You should be able to use any fonts installed on your system. TODO: find something to link out to for installing new fonts.

  • showtext makes GD-independent plots by rendering all text as polygons. (TODO: svg_usefont; trade-off, paths are hard to edit quickly vs fonts eg in inkscape)

Font weight

TODO: update plotnine and re-run; see geom_text docs

df = pd.DataFrame({"x": [1, 2, 3, 4], "fontweight": ["light", "normal", "bold", "extra bold"]})

(
  ggplot(df, aes(1, "x")) + 
  geom_text(aes(label = "fontweight"), fontweight="bold")
)

A plot showing four text labels arranged vertically. The top  label is 'bold.italic' and is displayed in bold and italic. The next three labels are 'italic', 'bold' and 'normal' and are displayed in their  respective styles.

Font style

Font size

The size of text is measured in mm by default. This is unusual, but makes the size of text consistent with the size of lines and points. Typically you specify font size using points (or pt for short), where 1 pt = 0.35mm. In geom_text() and geom_label(), you can set size.unit = "pt" to use points instead of millimeters. In addition, ggplot2 provides a conversion factor as the variable .pt, so if you want to draw 12pt text, you can also set size = 12 / .pt.

Justification

Horizontal and vertical justification have the same parameterisation, either a string (“top”, “middle”, “bottom”, “left”, “center”, “right”) or a number between 0 and 1:

  • top = 1, middle = 0.5, bottom = 0
  • left = 0, center = 0.5, right = 1
just = pd.DataFrame({"hjust": ["center", "right", "left"], "x": [0, 1, 2]}).merge(pd.DataFrame({"vjust": ["center", "top", "bottom"], "y": [0, 1, 2]}), how="cross")

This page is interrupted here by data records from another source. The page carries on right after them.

-- ==== Sys2Proof/Proofs/TileSums.lean ====
section
/-! Products, the sum of a chunk and what a tile-step adds to an accumulator (06 R144, R145). -/

namespace Sys2Proof.Proofs

open Sys2Proof.Machine Sys2Proof.Statements

theorem fpMul_value (a b : Bool) (m n : Nat) (e f : Int) :
    valueOf (fpMul (.fin a m e) (.fin b n f)).1 = valueOf (.fin a m e) * valueOf (.fin b n f) := by
  have : (2 : ℚ) ^ (e + f) = 2 ^ e * 2 ^ f := zpow_add₀ (by norm_num) e f
  cases a <;> cases b <;> simp [fpMul, valueOf, this] <;> ring

/-- A partial sum, as a multiple of a power of two, with one more product. -/
def addTerm (t : Int × Int) : Fp → Int × Int
  | .fin n m e =>
    if m = 0 then t
    else (t.1 * 2 ^ (t.2 - min t.2 e).toNat + (if n then -((m * 2 ^ (e - min t.2 e).toNat : Nat) : Int)
      else ((m * 2 ^ (e - min t.2 e).toNat : Nat) : Int)), min t.2 e)
  | _ => t

/-- Whether a list of values has none but finite ones. -/
def allFinite (l : List Fp) : Prop := ∀ x ∈ l, ∃ n m e, x = .fin n m e

theorem sumProducts_finite {l : List Fp} (h : allFinite l) : sumProducts l =
    if (l.foldl addTerm (0, 0)).1 = 0 then .fin false 0 0
    else .fin (decide ((l.foldl addTerm (0, 0)).1 < 0)) (l.foldl addTerm (0, 0)).1.natAbs (l.foldl addTerm (0, 0)).2 := by
  have hnan : l.any Fp.isNan = false := List.any_eq_false.2 fun x hx => by
    obtain ⟨n, m, e, rfl⟩ := h x hx
    simp [Fp.isNan]
  have hinf : ∀ b, l.any (fun x => decide (x = .inf b)) = false := fun b => List.any_eq_false.2 fun x hx => by
    obtain ⟨n, m, e, rfl⟩ := h x hx
    simp
  unfold sumProducts
  simp only [hnan, hinf, Bool.and_self, Bool.or_self, Bool.false_eq_true, if_false]
  rfl

theorem units_lower {lo k : ℤ} (h : lo ≤ k) (c : ℚ) : c * 2 ^ (k - lo).toNat * 2 ^ lo = c * 2 ^ k := by
  rw [mul_assoc, ← zpow_natCast, Int.toNat_of_nonneg (by omega), ← zpow_add₀ (by norm_num), sub_add_cancel]

theorem addTerm_value (t : Int × Int) (n : Bool) (m : Nat) (e : Int) :
    ((addTerm t (.fin n m e)).1 : ℚ) * 2 ^ (addTerm t (.fin n m e)).2 = t.1 * 2 ^ t.2 + valueOf (.fin n m e) := by
  unfold addTerm
  dsimp only
  split
  · next h => simp [valueOf, h]
  · have h1 := units_lower (min_le_left t.2 e) t.1
    have h2 := units_lower (min_le_right t.2 e) m
    cases n
    · simp only [valueOf, Bool.false_eq_true, if_false]
      push_cast
      rw [add_mul, h1, h2]
      ring
    · simp only [valueOf, if_true]
      push_cast
      rw [add_mul, h1, neg_mul, h2]
      ring

theorem foldl_addTerm_value {l : List Fp} (h : allFinite l) (t : Int × Int) :
    ((l.foldl addTerm t).1 : ℚ) * 2 ^ (l.foldl addTerm t).2 = t.1 * 2 ^ t.2 + (l.map valueOf).sum := by
  induction l generalizing t with
  | nil => simp
  | cons x l ih =>
    obtain ⟨n, m, e, rfl⟩ := h x List.mem_cons_self
    rw [List.foldl_cons, ih (fun y hy => h y (List.mem_cons_of_mem _ hy)), addTerm_value, List.map_cons, List.sum_cons, add_assoc]

/-- An integer in units is the finite value of its sign and magnitude. -/
theorem valueOf_natAbs (s e : ℤ) : valueOf (.fin (decide (s < 0)) s.natAbs e) = s * 2 ^ e := by
  dsimp only [valueOf]
  obtain h | h := lt_or_ge s 0
  · rw [if_pos (decide_eq_true h), Nat.cast_natAbs, abs_of_neg h]
    push_cast
    ring
  · rw [if_neg (by simpa using h), Nat.cast_natAbs, abs_of_nonneg h, one_mul]

/-- The sum of finite products is exact, and an exact zero is +0. -/
theorem sumProducts_exact {l : List Fp} (h : allFinite l) : ∃ n m e, sumProducts l = .fin n m e ∧
    valueOf (sumProducts l) = (l.map valueOf).sum ∧ ((l.map valueOf).sum = 0 → sumProducts l = .fin false 0 0) := by
  have value := foldl_addTerm_value h (0, 0)
  rw [Int.cast_zero, zero_mul, zero_add] at value
  rw [sumProducts_finite h]
  split
  · next hs =>
    rw [hs, Int.cast_zero, zero_mul] at value
    exact ⟨_, _, _, rfl, by rw [← value]; simp [valueOf], fun _ => rfl⟩
  · next hs =>
    refine ⟨_, _, _, rfl, by rw [valueOf_natAbs, value], fun h0 => absurd ?_ hs⟩
    rw [h0] at value
    exact_mod_cast (mul_eq_zero.1 value).resolve_right (by positivity)

theorem sumProducts_nan {l : List Fp} (h : (∃ x ∈ l, x.isNan = true) ∨ (.inf false ∈ l ∧ .inf true ∈ l)) : sumProducts l = .nan false := by
  have : (l.any Fp.isNan || (l.any (fun x => x = .inf false) && l.any (fun x => x = .inf true))) = true := by
    simpa [List.any_eq_true] using h
  unfold sumProducts
  simp only [this, if_true]

/-- Infinite products of one sign, and no NaN, give their infinity. -/
theorem sumProducts_inf {l : List Fp} (hnan : ∀ x ∈ l, x.isNan = false) {b : Bool} (hin : .inf b ∈ l) (hout : .inf (!b) ∉ l) :
    sumProducts l = .inf b := by
  have nan : l.any Fp.isNan = false := by simpa [List.any_eq_false] using hnan
  have here : l.any (fun x => decide (x = .inf b)) = true := by simpa [List.any_eq_true] using hin
  have there : l.any (fun x => decide (x = .inf (!b))) = false := by
    rw [List.any_eq_false]
    rintro x hx h
    exact hout (of_decide_eq_true h ▸ hx)
  unfold sumProducts
  cases b <;> simp only [Bool.not_false, Bool.not_true] at there <;> simp [nan, here, there]

theorem chunksExact_holds : chunksExact :=
  ⟨fpMul_value, fun s y => by cases y <;> exact ⟨rfl, rfl⟩, fun a b e => ⟨rfl, rfl⟩,
    fun a b m e hm => by rw [fpMul, if_neg hm],
    fun _ h => sumProducts_exact h,
    fun _ => ⟨sumProducts_nan, fun hnan hin hout => sumProducts_inf hnan hin hout, fun hnan hin hout => sumProducts_inf hnan hin hout⟩⟩

end Sys2Proof.Proofs
end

just["label"] = just["hjust"].astype(str).str.cat(just["vjust"].astype(str), sep=", ")

(
  ggplot(just, aes("x", "y")) +
  geom_point(colour = "grey", size = 5) + 
  geom_text(aes(label = "label", hjust = "hjust", vjust = "vjust"))
  + expand_limits(x = [-.5, 2.5], y = [-.5, 2.5])
)

A 3-by-3 grid of text on top of points, with horizontal text justification increasing from 0 to 1 on the x-axis and vertical  justification increasing from 0 to 1 on the y-axis. The points make it easier to see the relative placement of text.

Note that you can use numbers outside the range (0, 1), but it’s not recommended.